/-- The signing key that the container in use wraps. -/
def State.boxKey (s : State) : Option Nat := match (if s.sl.boxLastB then s.sl.boxB else s.sl.boxA) with
  | some b => b.key
  | none => none

-- Seal sessions (R495 to R499)

/-- The session closes; jig mode ends with it. -/
def State.closeSession (s : State) : State :=
  if s.sea = seOpen ∨ s.sea = seJig then
    let jig := decide (s.sea = seJig)
    let s := ((s.setSea seClosed).setReg A.SEA_SESS_STAT (s.reg A.SEA_SESS_STAT &&& 0x00FF0000))
    let s := if jig then s.leaveJig.log 0x0042 noOutlet [0] else s
    s.event 0x0A 0 noUnit
  else s

/-- CHALLENGE; the code that refuses it, if any. -/
def State.seaChallenge (s : State) (slot role : Nat) : State × Option Nat :=
  match firstErr [(s.sea == seOpen || s.sea == seJig || (role != 1 && role != 2), 0x1E), (s.get F.SEA_SESS_LOCK_LEFT != 0, 0xA3)] with
  | some c => (s.err 0x0A c, some c)
  | none =>
    let b := (Config.randomBytes s.fresh).take 32
    let b := b ++ List.replicate (32 - b.length) 0
    let s := { s.took with sl := { s.sl with chal := some ⟨b, slot, role, s.get F.SEA_SESS_PARAM_DURATION_S⟩ } }
    ((List.range 8).foldl (fun s i => s.setReg (A.SEA_CHAL i) (wordN (fieldLe b (4 * i) 4))) (s.setSea seChallenged), none)

/-- Does a slot hold a key that permits the role? -/
def State.slotPermits (s : State) (slot role : Nat) : Bool :=
  slot == 0 || s.sl.slots.any fun p => p.1 == slot && p.2.2.testBit (role - 1)

/-- The public key of a slot. -/
def State.slotKey (s : State) (slot : Nat) : List Byte :=
  if slot = 0 then Config.romKey else match s.sl.slots.find? fun p => p.1 == slot with
    | some p => p.2.1
    | none => []

/-- VERIFY as written (R496, R497). -/
def State.seaVerify (s : State) (slot role : Nat) : State × Option Nat :=
  let same := match s.sl.chal with
    | some c => c.slot == slot && c.role == role
    | none => false
  match firstErr [(s.on F.SEA_STAT_BUSY || (role != 1 && role != 2), 0x1E), (!s.sealEn, 0xA0), (!same, 0xA1),
      (s.get F.SEA_SESS_LOCK_LEFT != 0, 0xA3), (!s.slotPermits slot role, 0xA5)] with
  | some c =>
    let s := s.err 0x0A c
    if c = 0x1E ∨ s.sl.chal.isNone then (s, some c)
    else ((({ s with sl := { s.sl with chal := none } }).setSea seClosed).event 0x0A 1 noUnit, some c)
  | none => match s.sl.chal with
    | none => (s, none)
    | some ch =>
      let sig := (List.range 16).flatMap fun i => le 4 (s.reg (A.SEA_RESP i)).toNat
      (({ s with sl := { s.sl with chal := none, verify := some (ch, sig) } }).showBusy, none)

/-- The lockout after `n` consecutive failures, in seconds. -/
def lockout (n : Nat) : Nat := if n < 5 then 0 else min 3600 (60 * 2 ^ (n - 5))

def execChallenge (slot role : Nat) (s : State) : Out := s.onFabric fun s =>
  let (s, r) := s.seaChallenge (slot % 4) role
  done (if r = none then s.bumpSeq 0x0A else s)
def execVerify (slot role : Nat) (s : State) : Out := s.onFabric fun s =>
  let (s, r) := s.seaVerify (slot % 4) role
  done (if r = none then s.bumpSeq 0x0A else s)

/-- VERIFY_DONE (R497). -/
def execVerifyDone (s : State) : Out := s.onFabric fun s =>
  match s.sl.verify with
  | none => done s
  | some (ch, sig) =>
    let s := ({ s with sl := { s.sl with chal := none, verify := none } }).showBusy
    let msg := ch.bytes ++ le 8 Config.serial.toNat ++ le 4 s.epoch ++ le 1 ch.slot ++ le 1 ch.role ++ le 2 ch.dur
    let good := Config.ecdsaVerify (s.slotKey ch.slot) (Config.sha256 msg) sig
    match firstErr [(!s.sealEn, 0xA0), (!good, 0xA2), (s.get F.SEA_SESS_LOCK_LEFT != 0, 0xA3), (!s.slotPermits ch.slot ch.role, 0xA5)] with
    | some c =>
      let s := ((s.setSea seClosed).err 0x0A c).event 0x0A 1 noUnit
      if good then done s
      else
        let s := s.incSat F.SEA_SESS_STAT_FAILS
        let n := s.get F.SEA_SESS_STAT_FAILS
        let l := lockout n
        let s := if n < 5 then s else s.put F.SEA_SESS_LOCK_LEFT l
        done (if n = 5 then s.log 0x0041 noOutlet (le 1 ch.slot ++ le 1 n ++ le 2 0 ++ le 4 l) else s)
    | none =>
      let s := (((s.setSea seOpen).put F.SEA_SESS_STAT_LEFT ch.dur).put F.SEA_SESS_STAT_SLOT ch.slot).put F.SEA_SESS_STAT_ROLE ch.role
      let s := (s.put F.SEA_SESS_STAT_FAILS 0).event 0x0A 0 noUnit
      done (s.log 0x0040 noOutlet (le 1 ch.slot ++ le 1 ch.role ++ le 2 ch.dur))

def execClose (s : State) : Out := s.onFabric fun s => done (s.closeSession.bumpSeq 0x0A)

/-- JIG_ENTER (R499). -/
def State.seaJigEnter (s : State) : State × Option Nat :=
  let busy := (List.range 12).any (fun k => closedState (s.bay k)) || s.get F.SES_ACTIVE_MASK_OUT != 0
  if s.sea = seOpen ∧ s.get F.SEA_SESS_STAT_ROLE = 2 ∧ !busy then
    (((s.setSea seJig).put F.CAL_STATUS_JIG 1).log 0x0042 noOutlet [1], none)
  else (s.err 0x0A 0xA4, some 0xA4)

/-- JIG_LEAVE. -/
def State.seaJigLeave (s : State) : State × Option Nat :=
  if s.sea = seJig then (((s.leaveJig).setSea seOpen).log 0x0042 noOutlet [0], none) else (s.err 0x0A 0x1E, some 0x1E)

def execJigEnter (s : State) : Out := s.onFabric fun s =>
  let (s, r) := s.seaJigEnter
  done (if r = none then s.bumpSeq 0x0A else s)
def execJigLeave (s : State) : Out := s.onFabric fun s =>
  let (s, r) := s.seaJigLeave
  done (if r = none then s.bumpSeq 0x0A else s)

/-- CHALLENGE_EXPIRY: 60 s pass with the challenge still waiting. -/
def execChallengeExpiry (s : State) : Out := s.onFabric fun s =>
  if s.sl.chal.isSome then done (({ s with sl := { s.sl with chal := none } }).setSea seClosed) else done s

/-- SESSION_EXPIRY: the session's duration ends. -/
def execSessionExpiry (s : State) : Out := s.onFabric fun s => done s.closeSession

/-- LOCKOUT_END. -/
def execLockoutEnd (s : State) : Out := done (s.put F.SEA_SESS_LOCK_LEFT 0)

/-- SEAL_EN_CHANGE (R51, R498). -/
def execSealEnChange (level : Bool) (s : State) : Out :=
  let s := { s with sealEn := level }
  done (if level then s else s.closeSession)

-- Key operations (R504)

/-- KEY_CMD as written; `priv` is the privileged view. -/
def State.keyCmd (s : State) (op slot roles : Nat) : State × Option Nat :=
  match firstErr [(!s.privOpen, 0x03), (s.on F.SEA_STAT_BUSY || op == 0 || decide (3 < op) || (op != 1 && slot == 0), 0x1E),
      (s.sea != seJig, 0x30), (op != 1 && decide (1 < s.get F.SEA_SESS_STAT_SLOT), 0xA5)] with
  | some c => (s.err 0x0A c, some c)
  | none =>
    let data := (List.range 16).flatMap fun i => le 4 (s.reg (A.SEA_VK_DATA i)).toNat
    (({ s with sl := { s.sl with op := some ⟨op, slot, roles, data⟩ } }).showBusy, none)

def execKeygen (s : State) : Out := s.onFabric fun s =>
  let (s, r) := s.keyCmd 1 1 0
  done (if r = none then s.bumpSeq 0x0A else s)
def execVkInstall (slot roles : Nat) (s : State) : Out := s.onFabric fun s =>
  let (s, r) := s.keyCmd 2 (slot % 4) (roles % 4)
  done (if r = none then s.bumpSeq 0x0A else s)
def execVkRevoke (slot : Nat) (s : State) : Out := s.onFabric fun s =>
  let (s, r) := s.keyCmd 3 (slot % 4) 0
  done (if r = none then s.bumpSeq 0x0A else s)

/-- KEY_CMD_DONE (R501, R504, R506): the container has been written, or its write has failed. -/
def execKeyCmdDone (ok : Bool) (s : State) : Out := s.onFabric fun s =>
  match s.sl.op with
  | none => done s
  | some o =>
    let s := ({ s with sl := { s.sl with op := none } }).showBusy
    if !ok then done (s.err 0x0A 0xA7)
    else if o.op = 1 then
      let old := be 4 (s.reg A.SEA_KEY_ID).toNat
      let n := s.fresh
      let s := (s.took.storeBox (some n) s.sl.slots).showKey n
      let s := { s with sl := { s.sl with key := some n, kek := some n, erasedByTam := false } }
      done ((s.log 0x0043 noOutlet (old ++ keyIdOf (Config.publicKey n) ++ le 4 s.legal.watermark)).setKey keyReady)
    else
      let rest := s.sl.slots.filter fun p => p.1 != o.slot
      let slots := if o.op = 2 then rest ++ [(o.slot, (o.data, o.roles))] else rest
      let s := (s.storeBox s.boxKey slots).showSlots
      done (s.log 0x0044 noOutlet (le 1 o.slot ++ le 1 (if o.op = 2 then o.roles else 0)))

Problem statement = Please give a word-for-word repetition of the lines from the one containing "done ((s.log 0x0043" through the last line of the data above, including both, and nothing besides.

Response to this task =
      done ((s.log 0x0043 noOutlet (old ++ keyIdOf (Config.publicKey n) ++ le 4 s.legal.watermark)).setKey keyReady)
    else
      let rest := s.sl.slots.filter fun p => p.1 != o.slot
      let slots := if o.op = 2 then rest ++ [(o.slot, (o.data, o.roles))] else rest
      let s := (s.storeBox s.boxKey slots).showSlots
      done (s.log 0x0044 noOutlet (le 1 o.slot ++ le 1 (if o.op = 2 then o.roles else 0)))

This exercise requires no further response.